=== Stored items ===
■ ■ ■ ■ ■

-- ==== Sys2Proof/Certificates/Slice0/Obligations.lean ====
section
/-! DEFINITION. The statements for the provers. The results that the spec's tables give the words are written here a second time, over
words of 32 and 64 bits; a statement says that the machine gives them. -/

namespace Sys2Proof.Claims

open Sys2Proof Sys2Proof.Machine

/-! ## Operand values and results -/

/-- A one-register operand, and a pair with its low word first (R30). -/
def w32 (l : List TVal) : BitVec 32 := (l.headD ⟨0#32, 0#5⟩).bits
def w64 (l : List TVal) : BitVec 64 := w32 (l.drop 1) ++ w32 l
def tagOf (l : List TVal) : Tag := (l.headD ⟨0#32, 0#5⟩).tag

/-- A result of one register and a result pair, with what it logs. -/
def one (t : Tag) (w : BitVec 32) (lg : Log := {}) : List TVal × Log := ([⟨w, t⟩], lg)
def two (lo hi : Tag) (w : BitVec 64) (lg : Log := {}) : List TVal × Log :=
  ([⟨w.setWidth 32, lo⟩, ⟨(w >>> 32).setWidth 32, hi⟩], lg)

/-- A word's operands and destination, and its result. -/
abbrev Row := WordForm × (Vals → List TVal × Log)

/-! ## Class 0x0 (Table 4.1, R74, R75) -/

def divz : Log := { divz := true }

def clamp (lo hi x : Int) : BitVec 32 := BitVec.ofInt 32 (max lo (min hi x))

def intRow : Instr → Option Row
  | .iadd d a b => some (form3 0 d a b .int .int, fun v => one (tagOf v.a) (w32 v.a + w32 v.b))
  | .iaddi d a im => some (form2 0 d a .int, fun v => one (tagOf v.a) (w32 v.a + im.signExtend 32))
  | .isub d a b => some (form3 0 d a b .int .int, fun v => one (tagOf v.a) (w32 v.a - w32 v.b))
  | .imul d a b => some (form3 0 d a b .int .int, fun v => one (tagOf v.a) (w32 v.a * w32 v.b))
  | .imulhI d a b => some (form3 0 d a b .int .int, fun v =>
      one 1#5 (((w32 v.a).signExtend 64 * (w32 v.b).signExtend 64).extractLsb' 32 32))
  | .imulhN d a b => some (form3 0 d a b .int .int, fun v =>
      one 2#5 (((w32 v.a).setWidth 64 * (w32 v.b).setWidth 64).extractLsb' 32 32))
  | .imad d a b => some (form4 0 d a b .int .int .int, fun v => one (tagOf v.d) (w32 v.a * w32 v.b + w32 v.d))
  | .imulwI d a b => some ({ form3 0 d a b .int .int with out := some (d, 2) }, fun v =>
      two 13#5 14#5 ((w32 v.a).signExtend 64 * (w32 v.b).signExtend 64))
  | .imulwN d a b => some ({ form3 0 d a b .int .int with out := some (d, 2) }, fun v =>
      two 13#5 14#5 ((w32 v.a).setWidth 64 * (w32 v.b).setWidth 64))
  | .idivI d a b => some (form3 0 d a b .int .int, fun v =>
      if w32 v.b = 0#32 then one 1#5 0xFFFFFFFF#32 divz else one 1#5 ((w32 v.a).sdiv (w32 v.b)))
  | .idivN d a b => some (form3 0 d a b .int .int, fun v =>
      if w32 v.b = 0#32 then one 2#5 0xFFFFFFFF#32 divz else one 2#5 (w32 v.a / w32 v.b))
  | .iremI d a b => some (form3 0 d a b .int .int, fun v =>
      if w32 v.b = 0#32 then one 1#5 (w32 v.a) divz else one 1#5 ((w32 v.a).srem (w32 v.b)))
  | .iremN d a b => some (form3 0 d a b .int .int, fun v =>
      if w32 v.b = 0#32 then one 2#5 (w32 v.a) divz else one 2#5 (w32 v.a % w32 v.b))
  | .iminI d a b => some (form3 0 d a b .int .int, fun v => one 1#5 (if (w32 v.b).slt (w32 v.a) then w32 v.b else w32 v.a))
  | .iminN d a b => some (form3 0 d a b .int .int, fun v => one 2#5 (if (w32 v.b).ult (w32 v.a) then w32 v.b else w32 v.a))
  | .imaxI d a b => some (form3 0 d a b .int .int, fun v => one 1#5 (if (w32 v.a).slt (w32 v.b) then w32 v.b else w32 v.a))
  | .imaxN d a b => some (form3 0 d a b .int .int, fun v => one 2#5 (if (w32 v.a).ult (w32 v.b) then w32 v.b else w32 v.a))
  | .iabs d a => some (form2 0 d a .int, fun v => one 1#5 (if (w32 v.a).msb then -(w32 v.a) else w32 v.a))
  | .ineg d a => some (form2 0 d a .int, fun v => one 1#5 (-(w32 v.a)))
  | .iaddsI d a b => some (form3 0 d a b .int .int, fun v =>
      one 1#5 (clamp (-(2 ^ 31)) (2 ^ 31 - 1) ((w32 v.a).toInt + (w32 v.b).toInt)))
  | .iaddsN d a b => some (form3 0 d a b .int .int, fun v => one 2#5 (clamp 0 (2 ^ 32 - 1) ((w32 v.a).toNat + (w32 v.b).toNat)))
  | .isubsI d a b => some (form3 0 d a b .int .int, fun v =>
      one 1#5 (clamp (-(2 ^ 31)) (2 ^ 31 - 1) ((w32 v.a).toInt - (w32 v.b).toInt)))
  | .isubsN d a b => some (form3 0 d a b .int .int, fun v => one 2#5 (clamp 0 (2 ^ 32 - 1) ((w32 v.a).toNat - (w32 v.b).toNat)))
  | .iadd64 d a b => some (formP3 0 d a b .i64, fun v => two 13#5 14#5 (w64 v.a + w64 v.b))
  | .isub64 d a b => some (formP3 0 d a b .i64, fun v => two 13#5 14#5 (w64 v.a - w64 v.b))
  | .ixadd2 d a b => some (form3 0 d a b .int .int, fun v => one (tagOf v.a) (w32 v.a + w32 v.b <<< 1))
  | .ixadd4 d a b => some (form3 0 d a b .int .int, fun v => one (tagOf v.a) (w32 v.a + w32 v.b <<< 2))
  | .ixadd8 d a b => some (form3 0 d a b .int .int, fun v => one (tagOf v.a) (w32 v.a + w32 v.b <<< 3))
  | .ixadd16 d a b => some (form3 0 d a b .int .int, fun v => one (tagOf v.a) (w32 v.a + w32 v.b <<< 4))
  | .ldi d im => some ({ cls := 0, out := some (d, 1) }, fun _ => one 1#5 (im.signExtend 32))
  | .ldw d lit => some ({ cls := 0, len := 2, out := some (d, 1) }, fun _ => one 0#5 lit)
  | _ => none

/-! ## Class 0x1 (Table 4.2, R76 to R78) -/

/-- Rotation left by a count below 32. -/
def rot (x : BitVec 32) (n : Nat) : BitVec 32 := x.rotateLeft n

/-- Where a field starts, and its width cut at bit 31 (R77). -/
def fpos (b : BitVec 32) : Nat := (b.setWidth 5).toNat
def fwid (b : BitVec 32) : Nat := min (min (b.extractLsb' 8 6).toNat 32) (32 - fpos b)

/-- The field as a number with its top bit at bit 31. -/
def ftop (a b : BitVec 32) : BitVec 32 := a <<< (32 - fpos b - fwid b)

/-- The bits of a field. -/
def fmask (b : BitVec 32) : BitVec 32 := (BitVec.allOnes 32 >>> (32 - fwid b)) <<< fpos b

/-- How many bits in a row, from a list of positions, are clear. -/
def zerosOf (x : BitVec 32) (l : List Nat) : BitVec 32 := BitVec.ofNat 32 (l.takeWhile fun i => !x.getLsbD i).length

/-- The byte that selector `n` picks: from a, from d, or 0x00 (R78). -/
def pick (a b d : BitVec 32) (n : Nat) : BitVec 8 :=
  let sel := b.extractLsb' (4 * n) 4
  if sel.ult 4#4 then (a >>> (8 * (sel.setWidth 2).toNat)).setWidth 8
  else if sel.ult 8#4 then (d >>> (8 * (sel.setWidth 2).toNat)).setWidth 8 else 0#8

def logicRow : Instr → Option Row
  | .and d a b => some (form3 1 d a b .any .any, fun v => one (tagOf v.a) (w32 v.a &&& w32 v.b))
  | .andi d a im => some (form2 1 d a .any, fun v => one (tagOf v.a) (w32 v.a &&& im.signExtend 32))
  | .or d a b => some (form3 1 d a b .any .any, fun v => one (tagOf v.a) (w32 v.a ||| w32 v.b))
  | .ori d a im => some (form2 1 d a .any, fun v => one (tagOf v.a) (w32 v.a ||| im.signExtend 32))
  | .xor d a b => some (form3 1 d a b .any .any, fun v => one (tagOf v.a) (w32 v.a ^^^ w32 v.b))
  | .xori d a im => some (form2 1 d a .any, fun v => one (tagOf v.a) (w32 v.a ^^^ im.signExtend 32))
  | .andn d a b => some (form3 1 d a b .any .any, fun v => one (tagOf v.a) (w32 v.a &&& ~~~(w32 v.b)))
  | .not d a => some (form2 1 d a .any, fun v => one (tagOf v.a) (~~~(w32 v.a)))
  | .shl d a b => some (form3 1 d a b .any .any, fun v => one (tagOf v.a) (w32 v.a <<< ((w32 v.b).setWidth 5).toNat))
  | .shli d a n => some (form2 1 d a .any, fun v => one (tagOf v.a) (w32 v.a <<< n.toNat))
  | .shr d a b => some (form3 1 d a b .any .any, fun v => one (tagOf v.a) (w32 v.a >>> ((w32 v.b).setWidth 5).toNat))
  | .shri d a n => some (form2 1 d a .any, fun v => one (tagOf v.a) (w32 v.a >>> n.toNat))
  | .sar d a b => some (form3 1 d a b .any .any, fun v => one (tagOf v.a) ((w32 v.a).sshiftRight ((w32 v.b).setWidth 5).toNat))
  | .sari d a n => some (form2 1 d a .any, fun v => one (tagOf v.a) ((w32 v.a).sshiftRight n.toNat))
  | .rol d a b => some (form3 1 d a b .any .any, fun v => one (tagOf v.a) (rot (w32 v.a) ((w32 v.b).setWidth 5).toNat))
  | .roli d a n => some (form2 1 d a .any, fun v => one (tagOf v.a) (rot (w32 v.a) n.toNat))
  | .bfxI d a b => some (form3 1 d a b .any .any, fun v =>
      one 1#5 (if fwid (w32 v.b) = 0 then 0#32 else (ftop (w32 v.a) (w32 v.b)).sshiftRight (32 - fwid (w32 v.b))))
  | .bfxN d a b => some (form3 1 d a b .any .any, fun v =>
      one 2#5 (if fwid (w32 v.b) = 0 then 0#32 else ftop (w32 v.a) (w32 v.b) >>> (32 - fwid (w32 v.b))))
  | .bfi d a b => some (form4 1 d a b .any .any .any, fun v =>
      one (tagOf v.d) ((w32 v.d &&& ~~~(fmask (w32 v.b))) ||| (w32 v.a <<< fpos (w32 v.b) &&& fmask (w32 v.b))))
  | .popc d a => some (form2 1 d a .any, fun v =>
      one 2#5 (BitVec.ofNat 32 ((List.range 32).filter fun i => (w32 v.a).getLsbD i).length))
  | .clz d a => some (form2 1 d a .any, fun v => one 2#5 (zerosOf (w32 v.a) (List.range 32).reverse))
  | .ctz d a => some (form2 1 d a .any, fun v => one 2#5 (zerosOf (w32 v.a) (List.range 32)))
  | .brev d a => some (form2 1 d a .any, fun v => one (tagOf v.a) (w32 v.a).reverse)
  | .permb d a b => some (form4 1 d a b .any .any .any, fun v =>
      let p := pick (w32 v.a) (w32 v.b) (w32 v.d)
      one (tagOf v.d) (p 3 ++ p 2 ++ p 1 ++ p 0))
  | _ => none

/-! ## Class 0x2 (Table 4.3, R79, R80) -/

/-- A word that writes a predicate: its operands, the predicate, and the result. -/
abbrev PRow := WordForm × BitVec 7 × (Vals → Bool × Log)

/-- How two floating-point values stand to each other; none where one of them is a NaN (R79). -/
def order (x y : FVal) : Option Ordering := if x.isNan || y.isNan then none else some (x.cmp y)

/-- A comparison that logs INVL for a signalling NaN (R79). -/
def quiet (f : Fmt) (x y : Nat) (p : Option Ordering → Bool) : Bool × Log :=
  (p (order (f.dec x) (f.dec y)), if (f.dec x).isSig || (f.dec y).isSig then { invl := true } else {})

def cmp32 (d a b : RegNo) (p : BitVec 32 → BitVec 32 → Bool) : Option PRow :=
  some (cmpForm a b 1 .int, d, fun v => (p (w32 v.a) (w32 v.b), {}))
def cmpF (d a b : RegNo) (p : Option Ordering → Bool) : Option PRow :=
  some (cmpForm a b 1 .f32, d, fun v => quiet f32 (w32 v.a).toNat (w32 v.b).toNat p)
def cmpD (d a b : RegNo) (p : Option Ordering → Bool) : Option PRow :=
  some (cmpForm a b 2 .f64, d, fun v => quiet f64 (w64 v.a).toNat (w64 v.b).toNat p)
def onPreds (d : RegNo) (f : BitVec 128 → Bool) : Option PRow := some ({ cls := 2 }, d, fun v => (f v.x.preds, {}))

def predRow : Instr → Option PRow
  | .icmpEq d a b => cmp32 d a b fun x y => x == y
  | .icmpNe d a b => cmp32 d a b fun x y => x != y
  | .icmpLtI d a b => cmp32 d a b fun x y => x.slt y
  | .icmpLeI d a b => cmp32 d a b fun x y => x.sle y
  | .icmpGtI d a b => cmp32 d a b fun x y => y.slt x
  | .icmpGeI d a b => cmp32 d a b fun x y => y.sle x
  | .icmpLtN d a b => cmp32 d a b fun x y => x.ult y
  | .icmpLeN d a b => cmp32 d a b fun x y => x.ule y
  | .icmpGtN d a b => cmp32 d a b fun x y => y.ult x
  | .icmpGeN d a b => cmp32 d a b fun x y => y.ule x
  | .fcmpEq d a b => cmpF d a b (· == some .eq)
  | .fcmpNe d a b => cmpF d a b (· != some .eq)
  | .fcmpLt d a b => cmpF d a b (· == some .lt)
  | .fcmpLe d a b => cmpF d a b fun o => o == some .lt || o == some .eq
  | .fcmpGt d a b => cmpF d a b (· == some .gt)
  | .fcmpGe d a b => cmpF d a b fun o => o == some .gt || o == some .eq
  | .fcmpUn d a b => cmpF d a b (· == none)
  | .dcmpEq d a b => cmpD d a b (· == some .eq)
  | .dcmpLt d a b => cmpD d a b (· == some .lt)
  | .dcmpLe d a b => cmpD d a b fun o => o == some .lt || o == some .eq
  | .dcmpUn d a b => cmpD d a b (· == none)
  | .pand d a b => onPreds d fun p => p.getLsbD a.toNat && p.getLsbD b.toNat
  | .por d a b => onPreds d fun p => p.getLsbD a.toNat || p.getLsbD b.toNat
  | .pxor d a b => onPreds d fun p => p.getLsbD a.toNat ^^ p.getLsbD b.toNat
  | .pandn d a b => onPreds d fun p => p.getLsbD a.toNat && !p.getLsbD b.toNat
  | .pnot d a => onPreds d fun p => !p.getLsbD a.toNat
  | .pmov d a => onPreds d fun p => p.getLsbD a.toNat
  | .pset d v => onPreds d fun _ => v == 1#1
  | .dtop d a => some ({ cls := 2, a := some { n := a, acc := .int } }, d, fun v => (w32 v.a != 0#32, {}))
  | _ => none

■ ■ ■ ■ ■

=== AIM OF THE EXERCISE ===
From the data above, reproduce word for word the lines running from the line with "below 32. -/" to the line with "def logicRow : Instr → Option Row", ends included.

=== ANSWER TO THE EXERCISE ===
/-- Rotation left by a count below 32. -/
def rot (x : BitVec 32) (n : Nat) : BitVec 32 := x.rotateLeft n

/-- Where a field starts, and its width cut at bit 31 (R77). -/
def fpos (b : BitVec 32) : Nat := (b.setWidth 5).toNat
def fwid (b : BitVec 32) : Nat := min (min (b.extractLsb' 8 6).toNat 32) (32 - fpos b)

/-- The field as a number with its top bit at bit 31. -/
def ftop (a b : BitVec 32) : BitVec 32 := a <<< (32 - fpos b - fwid b)

/-- The bits of a field. -/
def fmask (b : BitVec 32) : BitVec 32 := (BitVec.allOnes 32 >>> (32 - fwid b)) <<< fpos b

/-- How many bits in a row, from a list of positions, are clear. -/
def zerosOf (x : BitVec 32) (l : List Nat) : BitVec 32 := BitVec.ofNat 32 (l.takeWhile fun i => !x.getLsbD i).length

/-- The byte that selector `n` picks: from a, from d, or 0x00 (R78). -/
def pick (a b d : BitVec 32) (n : Nat) : BitVec 8 :=
  let sel := b.extractLsb' (4 * n) 4
  if sel.ult 4#4 then (a >>> (8 * (sel.setWidth 2).toNat)).setWidth 8
  else if sel.ult 8#4 then (d >>> (8 * (sel.setWidth 2).toNat)).setWidth 8 else 0#8

def logicRow : Instr → Option Row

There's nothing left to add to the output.